Orange and Almond Panettone

Treat your taste buds to a gluten free twist on this beloved Italian classic.

Credited to: Coeliac UK

Kcal: 613.8

Serves 2
20 mins prep
45 mins cooking time

Ingredients

Fruit 

  • 50g mixed peel  
  • 100g sultanas 
  • 100g almonds, roughly chopped 
  • 2 oranges, zested 
  • 60ml rum 
  • 60ml water 

Dough  

  • 200g butter 
  • 100g sugar 
  • 3 small eggs, plus 1 for egg wash 
  • 76ml warm milk 
  • 400g Gluten Free Bread Flour*
  • 12g granulated yeast 
  • 1 tsp salt  
  • 2 tsp xanthan gum  
  • 1 egg for egg wash

Notes: * Check Coeliac UK's Food and Drink Information for suitable products

Method

  1. Pre-heat oven to 180C, 350F, gas mark 4. 
  2. Grease and line with baking parchment 1 x 12cm cake tins.  
  3. In a small pan, add mixed peel, sultanas, and ¾ of the almonds. Cover with rum and water and bring to the boil. Remove from the heat and leave to cool.   
  4. In a food mixer, place butter and sugar together and whip until light and fluffy.

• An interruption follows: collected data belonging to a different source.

/-- R201: a rejection before the filter neither reads nor writes the table. -/
def Obligations.EarlierRejectionIgnoresTheTable : Prop :=
  ∀ (s t : State) (slots : List Slot) (count : BitVec 8), exec .decode s = .next t →
    t.result0.reason ≠ .none → t.result0.reason ≠ .delta → t.result0.reason ≠ .tableFull →
    TableKept s t ∧
    exec .decode { s with slots := slots, tableCount := count } =
      .next { t with slots := slots, tableCount := count }

/-- R230: a DECODE that follows an accepted one over identical row memory and table is accepted with identical results, and leaves the table
as it stands; from the very same state it changes nothing at all. -/
def Obligations.AcceptedDecodeIsIdempotent : Prop :=
  ∀ s t : State, exec .decode s = .next t → t.result0.outcome = .accepted →
    exec .decode t = .next t ∧
    ∀ v : State, v.rows = t.rows → v.nrows = t.nrows → v.slots = t.slots → v.tableCount = t.tableCount →
      ∃ u, exec .decode v = .next u ∧ ResultsKept t u ∧ TableKept t u

/-! ## Host bus and registers -/

/-- R77: every register of the map is found at its offset and at no other, and every offset of the window is a
register's or unmapped. -/
def Obligations.AddressMapIsExact : Prop :=
  (∀ p : Params, regAt p 0x000 = some .param ∧ regAt p 0x004 = some .cmd ∧ regAt p 0x008 = some .status ∧
    regAt p 0x00C = some .result0 ∧ regAt p 0x010 = some .result1 ∧ regAt p 0x014 = some .nrows ∧
    regAt p 0x018 = some .tableCount ∧ regAt p 0x01C = none ∧
    (∀ w < 4, regAt p (0x020 + 4 * w) = some (.frame w)) ∧
    (∀ off, 0x030 ≤ off → off < 0x800 → regAt p off = none)) ∧
  (∀ p : Params, p.ok = true →
    (∀ k < 128, ∀ o, regAt p (0x800 + 8 * k) = some o ↔ k < p.nDev ∧ o = .slotKey k) ∧
    (∀ k < 128, ∀ o, regAt p (0x804 + 8 * k) = some o ↔ k < p.nDev ∧ o = .slotTemp k) ∧
    (∀ off, 0xC00 ≤ off → off < 0x1000 → regAt p off = none) ∧
    (∀ r < 64, ∀ o, regAt p (0x1000 + 0x40 * r) = some o ↔ r < p.nRows ∧ o = .rowLen r) ∧
    (∀ r < 64, ∀ w < 7, regAt p (0x1004 + 0x40 * r + 4 * w) = none) ∧
    (∀ r < 64, ∀ w < 8, ∀ o, regAt p (0x1020 + 0x40 * r + 4 * w) = some o ↔ r < p.nRows ∧ o = .rowData r w)) ∧
  ∀ (p : Params) (off : Nat) (o : Reg), p.ok = true → regAt p off = some o →
    o.mapped p = true ∧ o.offset = off ∧ off % 4 = 0 ∧ off < 0x2000

/-- R63 to R66, R257: a write raises the one error of the first case that applies, and drops the data. -/
def Obligations.WriteErrorsFollowThePriority : Prop :=
  ∀ (s : State) (addr : Offset) (n : Size) (v : Word) (rest : List HostOp), engineTurn s = none →
    s.host = .write addr n v :: rest →
    (n ≠ .word ∨ addr.toNat % 4 ≠ 0 → step s = .next { passEvent rest s with errAccess := true }) ∧
    (n = .word → addr.toNat % 4 = 0 → s.busy = true → step s = .next { passEvent rest s with errBusy := true }) ∧
    (n = .word → addr.toNat % 4 = 0 → s.busy = false →
      (∀ o, regAt s.param addr.toNat = some o → o ≠ .cmd ∧ o ≠ .status ∧ o ≠ .nrows ∧
        (∀ r, o ≠ .rowLen r) ∧ ∀ r w, o ≠ .rowData r w) →
      step s = .next { passEvent rest s with errAccess := true }) ∧
    (n = .word → s.busy = false → addr = 0x004#13 → v ≠ 0#32 → v ≠ 1#32 → v ≠ 2#32 →
      step s = .next { passEvent rest s with errIllegal := true }) ∧
    (n = .word → s.busy = false → addr = 0x014#13 → s.param.nRows < v.toNat →
      step s = .next { passEvent rest s with errAccess := true })

/-- R62 to R64, R70, R75: a legal read returns the current value and changes no register, BUSY or not; any other read
returns 0 and raises ERR_ACCESS. The current value of each register is the state's (R22 to R40): STATUS bit by bit, row
data byte by byte, the rest whole. -/
def Obligations.ReadsReturnCurrentValues : Prop :=
  (∀ s : State, (readReg s .status).getLsbD 0 = s.busy ∧ (readReg s .status).getLsbD 1 = s.done ∧
    (readReg s .status).getLsbD 8 = s.errIllegal ∧ (readReg s .status).getLsbD 9 = s.errBusy ∧
    (readReg s .status).getLsbD 10 = s.errAccess ∧ readReg s .status = statusWord s ∧
    readReg s .param = paramWord s.param ∧ readReg s .result0 = s.result0.word ∧ readReg s .result1 = s.result1.word ∧
    readReg s (.frame 0) = s.frame0 ∧ readReg s (.frame 1) = s.frame1 ∧ readReg s (.frame 2) = s.frame2 ∧
    readReg s (.frame 3) = s.frame3 ∧
    (readReg s .nrows).extractLsb' 0 7 = s.nrows ∧ (readReg s .nrows).extractLsb' 7 25 = 0#25 ∧
    (readReg s .tableCount).extractLsb' 0 8 = s.tableCount ∧ (readReg s .tableCount).extractLsb' 8 24 = 0#24) ∧
  (∀ (s : State) (k : Nat), readReg s (.slotKey k) = (s.slotAt k).keyWord ∧
    readReg s (.slotTemp k) = (s.slotAt k).tempWord) ∧
  (∀ (s : State) (r : Nat), (readReg s (.rowLen r)).extractLsb' 0 16 = (s.rowAt r).len ∧
    (readReg s (.rowLen r)).extractLsb' 16 16 = 0#16) ∧
  (∀ (s : State) (r w b : Nat), b < 4 →
    (readReg s (.rowData r w)).extractLsb' (8 * b) 8 = rowByte (s.rowAt r) (4 * w + b)) ∧
  ∀ (s : State) (addr : Offset) (n : Size) (rest : List HostOp), engineTurn s = none →
    s.host = .read addr n :: rest →
    (∀ o, n = .word → addr.toNat % 4 = 0 → regAt s.param addr.toNat = some o →
      step s = .next { passEvent rest s with replies := readReg s o :: s.replies }) ∧
    (n ≠ .word ∨ addr.toNat % 4 ≠ 0 ∨ regAt s.param addr.toNat = none →
      step s = .next { passEvent rest s with replies := 0#32 :: s.replies, errAccess := true }) ∧
    readReg s .cmd = 0#32

/-- R74, R75: while a command stays pending, its inputs, the results and the table stand still. -/
def Obligations.PendingCommandSeesFrozenInputs : Prop :=
  ∀ (s t : State) (i : Instr), s.pending = some i → step s = .next t → t.pending = some i →
    InputsKept s t ∧ ResultsKept s t ∧ TableKept s t ∧ t.done = s.done

/-- R29: a write to STATUS clears exactly the bits among 1, 8, 9, 10 that it writes as 1, and changes nothing else;
while BUSY it is dropped. -/
def Obligations.StatusWriteClearsWrittenOnes : Prop :=
  (∀ s : State, ∀ b < 32, b ≠ 0 → b ≠ 1 → b ≠ 8 → b ≠ 9 → b ≠ 10 → (statusWord s).getLsbD b = false) ∧
  ∀ (s : State) (v : Word) (rest : List HostOp), engineTurn s = none →
    s.host = .write 0x008#13 .word v :: rest →
    (s.busy = true → step s = .next { passEvent rest s with errBusy := true }) ∧
    (s.busy = false → ∃ t, step s = .next t ∧
      (∀ b < 32, (statusWord t).getLsbD b = ((statusWord s).getLsbD b &&
        !(v.getLsbD b && (b == 1 || b == 8 || b == 9 || b == 10)))) ∧
      t.pending = s.pending ∧ InputsKept s t ∧ ResultsKept s t ∧ TableKept s t)

/-- R253: every step goes on; an error bit once set stays set but for a STATUS write of 1 with BUSY = 0 and for reset;
and raising one neither changes BUSY nor aborts a pending command. -/
def Obligations.ErrorBitsAreSticky : Prop :=
  ∀ s : State, ∃ t, step s = .next t ∧
    (s.errIllegal = true → t.errIllegal = false → engineTurn s = none ∧ (s.host.head? = some .reset ∨
      ∃ v, s.host.head? = some (.write 0x008#13 .word v) ∧ v.getLsbD 8 = true ∧ s.busy = false)) ∧
    (s.errBusy = true → t.errBusy = false → engineTurn s = none ∧ (s.host.head? = some .reset ∨
      ∃ v, s.host.head? = some (.write 0x008#13 .word v) ∧ v.getLsbD 9 = true ∧ s.busy = false)) ∧
    (s.errAccess = true → t.errAccess = false → engineTurn s = none ∧ (s.host.head? = some .reset ∨
      ∃ v, s.host.head? = some (.write 0x008#13 .word v) ∧ v.getLsbD 10 = true ∧ s.busy = false)) ∧
    ((s.errIllegal = false ∧ t.errIllegal = true) ∨ (s.errBusy = false ∧ t.errBusy = true) ∨
      (s.errAccess = false ∧ t.errAccess = true) →
      t.pending = s.pending ∧ t.done = s.done ∧ InputsKept s t ∧ ResultsKept s t ∧ TableKept s t)

/-- R30: NROWS takes a value up to N_ROWS, compared over all 32 bits; a larger one is dropped with ERR_ACCESS; bits
[31:7] read 0, the locator scans the rows below NROWS, and reset gives 0. -/
def Obligations.NrowsWriteComparesAllBits : Prop :=
  State.reset.nrows = 0#7 ∧ (∀ s : State, (readReg s .nrows).extractLsb' 7 25 = 0#25) ∧
  (∀ (s : State) (r : Nat), locate s = some r → r < s.nrows.toNat) ∧
  (∀ s t : State, s.param.ok = true → s.nrows.toNat ≤ s.param.nRows → step s = .next t →
    t.nrows.toNat ≤ t.param.nRows) ∧
  ∀ (s : State) (v : Word) (rest : List HostOp), s.param.ok = true → engineTurn s = none → s.busy = false →
    s.host = .write 0x014#13 .word v :: rest →
    (v.toNat ≤ s.param.nRows → ∃ t, step s = .next t ∧ t = { passEvent rest s with nrows := v.setWidth 7 } ∧
      readReg t .nrows = v) ∧
    (s.param.nRows < v.toNat → step s = .next { passEvent rest s with errAccess := true })

/-- R32: ROW_LEN[r] keeps bits [15:0] of the written word and no other row or byte changes. -/
def Obligations.RowLenWriteKeepsLow16Bits : Prop :=
  ∀ (s : State) (r : Nat) (v : Word) (rest : List HostOp), s.param.ok = true →
    RowMemory.wf s.param.nRows s.rows = true → r < s.param.nRows → engineTurn s = none → s.busy = false →
    s.host = .write (BitVec.ofNat 13 (0x1000 + 0x40 * r)) .word v :: rest →
    ∃ t, step s = .next t ∧ readReg t (.rowLen r) = v &&& 0x0000FFFF#32 ∧
      (∀ q, q ≠ r → (t.rowAt q).len = (s.rowAt q).len) ∧
      (∀ q j, rowByte (t.rowAt q) j = rowByte (s.rowAt q) j) ∧
      t = { passEvent rest s with rows := t.rows } ∧ RowMemory.wf s.param.nRows t.rows = true

/-- R33, R67: a write to ROW_DATA[r][w] stores raw bytes 4w to 4w+3 little-endian, and every other raw byte and every length
reads as before. -/
def Obligations.RowDataWriteStoresFourBytes : Prop :=
  ∀ (s : State) (r w : Nat) (v : Word) (rest : List HostOp), s.param.ok = true →
    RowMemory.wf s.param.nRows s.rows = true → r < s.param.nRows → w < 8 → engineTurn s = none → s.busy = false →
    s.host = .write (BitVec.ofNat 13 (0x1020 + 0x40 * r + 4 * w)) .word v :: rest →
    ∃ t, step s = .next t ∧ readReg t (.rowData r w) = v ∧
      (∀ b < 4, rowByte (t.rowAt r) (4 * w + b) = v.extractLsb' (8 * b) 8) ∧
      (∀ q j, ¬(q = r ∧ j / 4 = w) → rowByte (t.rowAt q) j = rowByte (s.rowAt q) j) ∧
      (∀ q, (t.rowAt q).len = (s.rowAt q).len) ∧
      t = { passEvent rest s with rows := t.rows } ∧ RowMemory.wf s.param.nRows t.rows = true

/-- R132: row memory is written only by the host with BUSY = 0, and by reset. -/
def Obligations.OnlyTheHostWritesRowMemory : Prop :=
  ∀ s t : State, step s = .next t → t.rows ≠ s.rows →
    engineTurn s = none ∧ (s.host.head? = some .reset ∨
      ∃ addr v o, s.host.head? = some (.write addr .word v) ∧ s.busy = false ∧
        regAt s.param addr.toNat = some o ∧ ((∃ r, o = .rowLen r) ∨ ∃ r w, o = .rowData r w))

/-- R22: PARAM is {227, N_ROWS, N_DEV}, and no step changes it. -/
def Obligations.ParamNeverChanges : Prop :=
  (∀ s : State, s.param.ok = true → (readReg s .param).extractLsb' 0 8 = BitVec.ofNat 8 s.param.nDev ∧
    (readReg s .param).extractLsb' 8 8 = BitVec.ofNat 8 s.param.nRows ∧
    ((readReg s .param).extractLsb' 0 8).toNat = s.param.nDev ∧
    ((readReg s .param).extractLsb' 8 8).toNat = s.param.nRows ∧
    (readReg s .param).extractLsb' 16 16 = 0x00E3#16) ∧
  (∀ s t : State, step s = .next t → readReg t .param = readReg s .param ∧ t.param = s.param) ∧
  ∀ (s : State) (v : Word) (rest : List HostOp), engineTurn s = none → s.busy = false →
    s.host = .write 0x000#13 .word v :: rest → step s = .next { passEvent rest s with errAccess := true }

/-- R34 to R36, R39, R40, R97, R98: every field of the read-only registers at its bits, every reserved bit 0, and the
codes of the two coded fields. -/
def Obligations.ReadOnlyRegistersHaveTheirFields : Prop :=
  (∀ r : Result0, r.word.extractLsb' 0 2 = r.outcome.code ∧ r.word.extractLsb' 2 2 = 0#2 ∧
    r.word.extractLsb' 4 4 = r.reason.code ∧ r.word.getLsbD 8 = r.suspiciousId ∧ r.word.getLsbD 9 = r.neg ∧
    r.word.extractLsb' 10 6 = 0#6 ∧ r.word.extractLsb' 16 6 = r.rowSel ∧ r.word.extractLsb' 22 10 = 0#10) ∧
  (∀ r : Result1, r.word.extractLsb' 0 8 = r.deviceId ∧ r.word.extractLsb' 8 5 = r.channel ∧
    r.word.extractLsb' 13 3 = 0#3 ∧ r.word.extractLsb' 16 16 = r.tempTenths) ∧
  (∀ (F : Frame) (w b : Nat), b < 4 → wordByte (frameWord F w) b = F.byte (4 * w + b)) ∧
  (∀ F : Frame, F.length = 14 → (frameWord F 3).extractLsb' 16 16 = 0#16) ∧
  (∀ x : Slot, x.keyWord.getLsbD 0 = x.used ∧ x.keyWord.getLsbD 1 = x.tracked ∧ x.keyWord.extractLsb' 2 6 = 0#6 ∧
    x.keyWord.extractLsb' 8 8 = x.id ∧ x.keyWord.extractLsb' 16 5 = x.ch ∧ x.keyWord.extractLsb' 21 11 = 0#11) ∧
  (∀ x : Slot, x.tempWord.toInt = x.last.toInt) ∧
  (OutcomeClass.none.code = 0#2 ∧ OutcomeClass.noCandidate.code = 1#2 ∧ OutcomeClass.sanityFailure.code = 2#2 ∧
    OutcomeClass.accepted.code = 3#2) ∧
  Reason.none.code = 0#4 ∧ Reason.noRow.code = 1#4 ∧ Reason.preamble.code = 2#4 ∧ Reason.sentinel.code = 3#4 ∧
    Reason.trailer.code = 4#4 ∧ Reason.channel.code = 5#4 ∧ Reason.bcd.code = 6#4 ∧ Reason.tempRange.code = 7#4 ∧
    Reason.delta.code = 8#4 ∧ Reason.tableFull.code = 9#4

/-! ## Reset and invariants -/

/-- R280, R281: the reset input gives every register its reset value, keeps PARAM, and abandons a pending command. -/
def Obligations.ResetGivesTheResetValues : Prop :=
  (∀ (s : State) (rest : List HostOp), engineTurn s = none → s.host = .reset :: rest →
    ∃ t, step s = .next t ∧ t.param = s.param ∧ statusWord t = 0#32 ∧ t.busy = false ∧ t.pending = none ∧
      t.nrows = 0#7 ∧ t.rows.length = s.param.nRows ∧ (∀ r, (t.rowAt r).len = 0#16) ∧
      RowMemory.wf s.param.nRows t.rows = true ∧
      t.result0.word = 0#32 ∧ t.result0.outcome = .none ∧ t.result1.word = 0#32 ∧
      t.frame0 = 0#32 ∧ t.frame1 = 0#32 ∧ t.frame2 = 0#32 ∧ t.frame3 = 0#32 ∧
      t.tableCount = 0#8 ∧ t.slots.length = s.param.nDev ∧ (∀ k, t.slotAt k = Slot.free)) ∧
  statusWord State.reset = 0#32 ∧ State.reset.busy = false ∧ State.reset.pending = none ∧ State.reset.nrows = 0#7 ∧
  State.reset.rows.length = State.reset.param.nRows ∧ (∀ r, (State.reset.rowAt r).len = 0#16) ∧
  RowMemory.wf State.reset.param.nRows State.reset.rows = true ∧
  State.reset.result0.word = 0#32 ∧ State.reset.result0.outcome = .none ∧ State.reset.result1.word = 0#32 ∧
  State.reset.frame0 = 0#32 ∧ State.reset.frame1 = 0#32 ∧ State.reset.frame2 = 0#32 ∧ State.reset.frame3 = 0#32 ∧
  State.reset.tableCount = 0#8 ∧ State.reset.slots.length = State.reset.param.nDev ∧
  ∀ k, State.reset.slotAt k = Slot.free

Gradually add in 3 eggs. 
  5. Add the warm milk, gluten free bread flour, yeast, salt, and xanthan gum, and mix together to ensure all the ingredients are combined with a dough hook or paddle attachment. 
  6. Mix until all the ingredients are combined and it looks like a smooth dough. Add the fruit and almonds and fold through. Divide between the two tins. 
  7. Cover with a damp cloth and allow the dough to rise (it will double in size) at room temperature for 1-2 hours. 
  8. Just before putting it in the oven, use a pastry brush to gently paint the top with egg wash and sprinkle with remaining almonds. 
  9. Bake in the oven for about 30 minutes. The loaf is done once it is caramel brown and firm to the touch.  
  10. Remove from the tin and allow it to cool on a rack before slicing and eating. 

 

Nutritional information per serving

Kcal
613.8
Fat
29.9g
Carbs
67.2g
Protein
16g
Fibre
3.9g

Hints and tips:

This traditional Italian Christmas bread is suited for dessert, afternoon tea or breakfast. Enjoy!